Here is a quick explanation of this example:

  • A source processor node named "Source" is added to the topology using the addSource method, with one Kafka topic "source-topic" fed to it. You can specify optional key and value deserializers to read the source, like Confluent GenericAvroSerde and SpecificAvroSerde.
  • A processor node named "Process" with the pre-defined WordCountProcessor logic is then added as the downstream processor of the "Source" node using the addProcessor method.
  • A predefined persistent key-value state store is created and associated with the "Process" node, using countStoreSupplier.
  • A sink processor node is then added to complete the topology using the addSink method, taking the "Process" node as its upstream processor and writing to a separate "sink-topic" Kafka topic. Note that users can also use another overloaded variant of addSink to dynamically determine the Kafka topic to write to for each received record from the upstream processor.

In this topology, the "Process" stream processor node is considered a downstream processor of the "Source" node, and an upstream processor of the "Sink" node. As a result, whenever the "Source" node forwards a newly fetched record from Kafka to its downstream "Process" node, the WordCountProcessor#process() method is triggered to process the record and update the associated state store.
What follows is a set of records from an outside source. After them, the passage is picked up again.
@[simp] theorem State.setOpLine_regs (s : State) (u l : Nat) (v : OpLine) : (s.setOpLine u l v).regs = s.regs := (rfl)
@[simp] theorem State.setOpLine_sel (s : State) (u l : Nat) (v : OpLine) : (s.setOpLine u l v).sel = s.sel := (rfl)
@[simp] theorem State.setOpLine_mem (s : State) (u l : Nat) (v : OpLine) : (s.setOpLine u l v).mem = s.mem := (rfl)
@[simp] theorem State.setOpLine_memPoison (s : State) (u l : Nat) (v : OpLine) : (s.setOpLine u l v).memPoison = s.memPoison := (rfl)
@[simp] theorem State.setOpLine_memTag (s : State) (u l : Nat) (v : OpLine) : (s.setOpLine u l v).memTag = s.memTag := (rfl)
@[simp] theorem State.setOpLine_planes (s : State) (u l : Nat) (v : OpLine) : (s.setOpLine u l v).planes = s.planes := (rfl)
@[simp] theorem State.setOpLine_units (s : State) (u l : Nat) (v : OpLine) : (s.setOpLine u l v).units = s.units := (rfl)
@[simp] theorem State.setOpLine_inPorts (s : State) (u l : Nat) (v : OpLine) : (s.setOpLine u l v).inPorts = s.inPorts := (rfl)
@[simp] theorem State.setOpLine_outPorts (s : State) (u l : Nat) (v : OpLine) : (s.setOpLine u l v).outPorts = s.outPorts := (rfl)
@[simp] theorem State.setOpLine_switches (s : State) (u l : Nat) (v : OpLine) : (s.setOpLine u l v).switches = s.switches := (rfl)
@[simp] theorem State.setOpLine_tiers (s : State) (u l : Nat) (v : OpLine) : (s.setOpLine u l v).tiers = s.tiers := (rfl)
@[simp] theorem State.setOpLine_streams (s : State) (u l : Nat) (v : OpLine) : (s.setOpLine u l v).streams = s.streams := (rfl)
@[simp] theorem State.setOpLine_twin (s : State) (u l : Nat) (v : OpLine) : (s.setOpLine u l v).twin = s.twin := (rfl)
@[simp] theorem State.setOpLine_rigs (s : State) (u l : Nat) (v : OpLine) : (s.setOpLine u l v).rigs = s.rigs := (rfl)
@[simp] theorem State.setOpLine_waves (s : State) (u l : Nat) (v : OpLine) : (s.setOpLine u l v).waves = s.waves := (rfl)
@[simp] theorem State.setOpLine_ctxs (s : State) (u l : Nat) (v : OpLine) : (s.setOpLine u l v).ctxs = s.ctxs := (rfl)
@[simp] theorem State.setOpLine_vis (s : State) (u l : Nat) (v : OpLine) : (s.setOpLine u l v).vis = s.vis := (rfl)
@[simp] theorem State.setOpLine_rings (s : State) (u l : Nat) (v : OpLine) : (s.setOpLine u l v).rings = s.rings := (rfl)
@[simp] theorem State.setOpLine_entries (s : State) (u l : Nat) (v : OpLine) : (s.setOpLine u l v).entries = s.entries := (rfl)
@[simp] theorem State.setOpLine_wpkg (s : State) (u l : Nat) (v : OpLine) : (s.setOpLine u l v).wpkg = s.wpkg := (rfl)
@[simp] theorem State.setOpLine_step (s : State) (u l : Nat) (v : OpLine) : (s.setOpLine u l v).step = s.step := (rfl)
@[simp] theorem State.setOpLine_sed (s : State) (u l : Nat) (v : OpLine) : (s.setOpLine u l v).sed = s.sed := (rfl)
@[simp] theorem State.setOpLine_seals (s : State) (u l : Nat) (v : OpLine) : (s.setOpLine u l v).seals = s.seals := (rfl)
@[simp] theorem State.setOpLine_scat (s : State) (u l : Nat) (v : OpLine) : (s.setOpLine u l v).scat = s.scat := (rfl)
@[simp] theorem State.setOpLine_fab (s : State) (u l : Nat) (v : OpLine) : (s.setOpLine u l v).fab = s.fab := (rfl)
@[simp] theorem State.setOpLine_coll (s : State) (u l : Nat) (v : OpLine) : (s.setOpLine u l v).coll = s.coll := (rfl)
@[simp] theorem State.setOpLine_reqs (s : State) (u l : Nat) (v : OpLine) : (s.setOpLine u l v).reqs = s.reqs := (rfl)
@[simp] theorem State.setOpLine_slices (s : State) (u l : Nat) (v : OpLine) : (s.setOpLine u l v).slices = s.slices := (rfl)
@[simp] theorem State.setOpLine_err (s : State) (u l : Nat) (v : OpLine) : (s.setOpLine u l v).err = s.err := (rfl)
@[simp] theorem State.setOpLine_snap (s : State) (u l : Nat) (v : OpLine) : (s.setOpLine u l v).snap = s.snap := (rfl)
@[simp] theorem State.setOpLine_log (s : State) (u l : Nat) (v : OpLine) : (s.setOpLine u l v).log = s.log := (rfl)
@[simp] theorem State.setOpLine_pwr (s : State) (u l : Nat) (v : OpLine) : (s.setOpLine u l v).pwr = s.pwr := (rfl)
@[simp] theorem State.setOpLine_seats (s : State) (u l : Nat) (v : OpLine) : (s.setOpLine u l v).seats = s.seats := (rfl)
@[simp] theorem State.setOpLine_board (s : State) (u l : Nat) (v : OpLine) : (s.setOpLine u l v).board = s.board := (rfl)
@[simp] theorem State.setOpLine_out (s : State) (u l : Nat) (v : OpLine) : (s.setOpLine u l v).out = s.out := (rfl)
@[simp] theorem State.setOpLine_now (s : State) (u l : Nat) (v : OpLine) : (s.setOpLine u l v).now = s.now := (rfl)
@[simp] theorem State.setOpLine_fresh (s : State) (u l : Nat) (v : OpLine) : (s.setOpLine u l v).fresh = s.fresh := (rfl)
@[simp] theorem State.setOpLine_pending (s : State) (u l : Nat) (v : OpLine) : (s.setOpLine u l v).pending = s.pending := (rfl)
@[simp] theorem State.setOpLine_regAt (s : State) (u l : Nat) (v : OpLine) (j : Nat) : (s.setOpLine u l v).regAt j = s.regAt j := (rfl)
@[simp] theorem State.setOpLine_getF (s : State) (u l : Nat) (v : OpLine) (x : Fld) (y : Nat) : (s.setOpLine u l v).getF x y = s.getF x y := (rfl)
@[simp] theorem State.setOpLine_flag (s : State) (u l : Nat) (v : OpLine) (x : Fld) (y : Nat) : (s.setOpLine u l v).flag x y = s.flag x y := (rfl)
@[simp] theorem State.setOpLine_byteAt (s : State) (u l : Nat) (v : OpLine) (x : Nat) : (s.setOpLine u l v).byteAt x = s.byteAt x := (rfl)
@[simp] theorem State.setOpLine_poisonAt (s : State) (u l : Nat) (v : OpLine) (x : Nat) : (s.setOpLine u l v).poisonAt x = s.poisonAt x := (rfl)
@[simp] theorem State.setOpLine_vi (s : State) (u l : Nat) (v : OpLine) (m : Nat) : (s.setOpLine u l v).vi m = s.vi m := (rfl)
@[simp] theorem State.setOpLine_ctx (s : State) (u l : Nat) (v : OpLine) (m : Nat) : (s.setOpLine u l v).ctx m = s.ctx m := (rfl)
@[simp] theorem State.setOpLine_ring (s : State) (u l : Nat) (v : OpLine) (m : Nat) : (s.setOpLine u l v).ring m = s.ring m := (rfl)
@[simp] theorem State.setOpLine_entry (s : State) (u l : Nat) (v : OpLine) (m : Nat) : (s.setOpLine u l v).entry m = s.entry m := (rfl)
@[simp] theorem State.setOpLine_req (s : State) (u l : Nat) (v : OpLine) (m : Nat) : (s.setOpLine u l v).req m = s.req m := (rfl)
@[simp] theorem State.setOpLine_unit (s : State) (u l : Nat) (v : OpLine) (m : Nat) : (s.setOpLine u l v).unit m = s.unit m := (rfl)
@[simp] theorem State.setOpLine_plane (s : State) (u l : Nat) (v : OpLine) (m q : Nat) : (s.setOpLine u l v).plane m q = s.plane m q := (rfl)
@[simp] theorem State.setOpLine_inPort (s : State) (u l : Nat) (v : OpLine) (m q z : Nat) : (s.setOpLine u l v).inPort m q z = s.inPort m q z := (rfl)
@[simp] theorem State.setOpLine_outPort (s : State) (u l : Nat) (v : OpLine) (m q z : Nat) : (s.setOpLine u l v).outPort m q z = s.outPort m q z := (rfl)
@[simp] theorem State.setOpLine_rig (s : State) (u l : Nat) (v : OpLine) (m : Nat) : (s.setOpLine u l v).rig m = s.rig m := (rfl)
@[simp] theorem State.setOpLine_seat (s : State) (u l : Nat) (v : OpLine) (m : Nat) : (s.setOpLine u l v).seat m = s.seat m := (rfl)
@[simp] theorem State.setOpLine_switch (s : State) (u l : Nat) (v : OpLine) (m : Nat) : (s.setOpLine u l v).switch m = s.switch m := (rfl)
Whenever context#forward() is called in the WordCountProcessor#punctuate() method, the aggregate key-value pair will be sent via the "Sink" processor node to the Kafka topic "sink-topic". Note that in the WordCountProcessor implementation, you must refer to the same store name "Counts" when accessing the key-value store, otherwise an exception will be thrown at runtime, indicating that the state store cannot be found. If the state store is not associated with the processor in the Topology code, accessing it in the processor’s init() method will also throw an exception at runtime, indicating the state store is not accessible from this processor.
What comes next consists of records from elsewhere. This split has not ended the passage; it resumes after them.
theorem State.sel_of_noErr {s t : State} (h : t.noErr = s.noErr) : t.sel = s.sel := (congrArg State.sel h : t.noErr.sel = s.noErr.sel)
theorem State.mem_of_noErr {s t : State} (h : t.noErr = s.noErr) : t.mem = s.mem := (congrArg State.mem h : t.noErr.mem = s.noErr.mem)
theorem State.memPoison_of_noErr {s t : State} (h : t.noErr = s.noErr) : t.memPoison = s.memPoison := (congrArg State.memPoison h : t.noErr.memPoison = s.noErr.memPoison)
theorem State.memTag_of_noErr {s t : State} (h : t.noErr = s.noErr) : t.memTag = s.memTag := (congrArg State.memTag h : t.noErr.memTag = s.noErr.memTag)
theorem State.ops_of_noErr {s t : State} (h : t.noErr = s.noErr) : t.ops = s.ops := (congrArg State.ops h : t.noErr.ops = s.noErr.ops)
theorem State.planes_of_noErr {s t : State} (h : t.noErr = s.noErr) : t.planes = s.planes := (congrArg State.planes h : t.noErr.planes = s.noErr.planes)
theorem State.units_of_noErr {s t : State} (h : t.noErr = s.noErr) : t.units = s.units := (congrArg State.units h : t.noErr.units = s.noErr.units)
theorem State.inPorts_of_noErr {s t : State} (h : t.noErr = s.noErr) : t.inPorts = s.inPorts := (congrArg State.inPorts h : t.noErr.inPorts = s.noErr.inPorts)
theorem State.outPorts_of_noErr {s t : State} (h : t.noErr = s.noErr) : t.outPorts = s.outPorts := (congrArg State.outPorts h : t.noErr.outPorts = s.noErr.outPorts)
theorem State.switches_of_noErr {s t : State} (h : t.noErr = s.noErr) : t.switches = s.switches := (congrArg State.switches h : t.noErr.switches = s.noErr.switches)
theorem State.tiers_of_noErr {s t : State} (h : t.noErr = s.noErr) : t.tiers = s.tiers := (congrArg State.tiers h : t.noErr.tiers = s.noErr.tiers)
theorem State.streams_of_noErr {s t : State} (h : t.noErr = s.noErr) : t.streams = s.streams := (congrArg State.streams h : t.noErr.streams = s.noErr.streams)
theorem State.twin_of_noErr {s t : State} (h : t.noErr = s.noErr) : t.twin = s.twin := (congrArg State.twin h : t.noErr.twin = s.noErr.twin)
theorem State.rigs_of_noErr {s t : State} (h : t.noErr = s.noErr) : t.rigs = s.rigs := (congrArg State.rigs h : t.noErr.rigs = s.noErr.rigs)
theorem State.waves_of_noErr {s t : State} (h : t.noErr = s.noErr) : t.waves = s.waves := (congrArg State.waves h : t.noErr.waves = s.noErr.waves)
theorem State.ctxs_of_noErr {s t : State} (h : t.noErr = s.noErr) : t.ctxs = s.ctxs := (congrArg State.ctxs h : t.noErr.ctxs = s.noErr.ctxs)
theorem State.vis_of_noErr {s t : State} (h : t.noErr = s.noErr) : t.vis = s.vis := (congrArg State.vis h : t.noErr.vis = s.noErr.vis)
theorem State.rings_of_noErr {s t : State} (h : t.noErr = s.noErr) : t.rings = s.rings := (congrArg State.rings h : t.noErr.rings = s.noErr.rings)
theorem State.entries_of_noErr {s t : State} (h : t.noErr = s.noErr) : t.entries = s.entries := (congrArg State.entries h : t.noErr.entries = s.noErr.entries)
theorem State.wpkg_of_noErr {s t : State} (h : t.noErr = s.noErr) : t.wpkg = s.wpkg := (congrArg State.wpkg h : t.noErr.wpkg = s.noErr.wpkg)
theorem State.step_of_noErr {s t : State} (h : t.noErr = s.noErr) : t.step = s.step := (congrArg State.step h : t.noErr.step = s.noErr.step)
theorem State.sed_of_noErr {s t : State} (h : t.noErr = s.noErr) : t.sed = s.sed := (congrArg State.sed h : t.noErr.sed = s.noErr.sed)
theorem State.seals_of_noErr {s t : State} (h : t.noErr = s.noErr) : t.seals = s.seals := (congrArg State.seals h : t.noErr.seals = s.noErr.seals)
theorem State.scat_of_noErr {s t : State} (h : t.noErr = s.noErr) : t.scat = s.scat := (congrArg State.scat h : t.noErr.scat = s.noErr.scat)
theorem State.fab_of_noErr {s t : State} (h : t.noErr = s.noErr) : t.fab = s.fab := (congrArg State.fab h : t.noErr.fab = s.noErr.fab)
theorem State.coll_of_noErr {s t : State} (h : t.noErr = s.noErr) : t.coll = s.coll := (congrArg State.coll h : t.noErr.coll = s.noErr.coll)
theorem State.reqs_of_noErr {s t : State} (h : t.noErr = s.noErr) : t.reqs = s.reqs := (congrArg State.reqs h : t.noErr.reqs = s.noErr.reqs)
theorem State.slices_of_noErr {s t : State} (h : t.noErr = s.noErr) : t.slices = s.slices := (congrArg State.slices h : t.noErr.slices = s.noErr.slices)
theorem State.snap_of_noErr {s t : State} (h : t.noErr = s.noErr) : t.snap = s.snap := (congrArg State.snap h : t.noErr.snap = s.noErr.snap)
theorem State.pwr_of_noErr {s t : State} (h : t.noErr = s.noErr) : t.pwr = s.pwr := (congrArg State.pwr h : t.noErr.pwr = s.noErr.pwr)
theorem State.seats_of_noErr {s t : State} (h : t.noErr = s.noErr) : t.seats = s.seats := (congrArg State.seats h : t.noErr.seats = s.noErr.seats)
theorem State.board_of_noErr {s t : State} (h : t.noErr = s.noErr) : t.board = s.board := (congrArg State.board h : t.noErr.board = s.noErr.board)
theorem State.now_of_noErr {s t : State} (h : t.noErr = s.noErr) : t.now = s.now := (congrArg State.now h : t.noErr.now = s.noErr.now)
theorem State.fresh_of_noErr {s t : State} (h : t.noErr = s.noErr) : t.fresh = s.fresh := (congrArg State.fresh h : t.noErr.fresh = s.noErr.fresh)
theorem State.pending_of_noErr {s t : State} (h : t.noErr = s.noErr) : t.pending = s.pending := (congrArg State.pending h : t.noErr.pending = s.noErr.pending)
Now that you have fully defined your processor topology in your application, you can proceed to running the Kafka Streams application.

Describing a Topology

After a Topology is specified, it is possible to retrieve a description of the corresponding DAG via #describe() that returns a TopologyDescription. A TopologyDescription contains all added source, processor, and sink nodes as well as all attached stores. You can access the specified input and output topic names and patterns for source and sink nodes. For processor nodes, the attached stores are added to the description. Additionally, all nodes have a list to all their connected successor and predecessor nodes. Thus, TopologyDescription allows to retrieve the DAG structure of the specified topology. Note that global stores are listed explicitly because they are accessible by all nodes without the need to explicitly connect them. Furthermore, nodes are grouped by SubTopology, where each SubTopology is a group of processor nodes that are directly connected to each other (i.e., either by a direct connection–but not a topic–or by sharing a store). During execution, each SubTopology will be processed by one or multiple tasks. Thus, each SubTopology describes an independent unit of works that can be executed by different threads in parallel. Describing a Topology before starting your streams application with the specified topology is helpful to reason about tasks and thus maximum parallelism (we will talk about how to execute your written application later in this section). It is also helpful to get insight into a Topology if it is not specified directly as described above but via Kafka Streams DSL.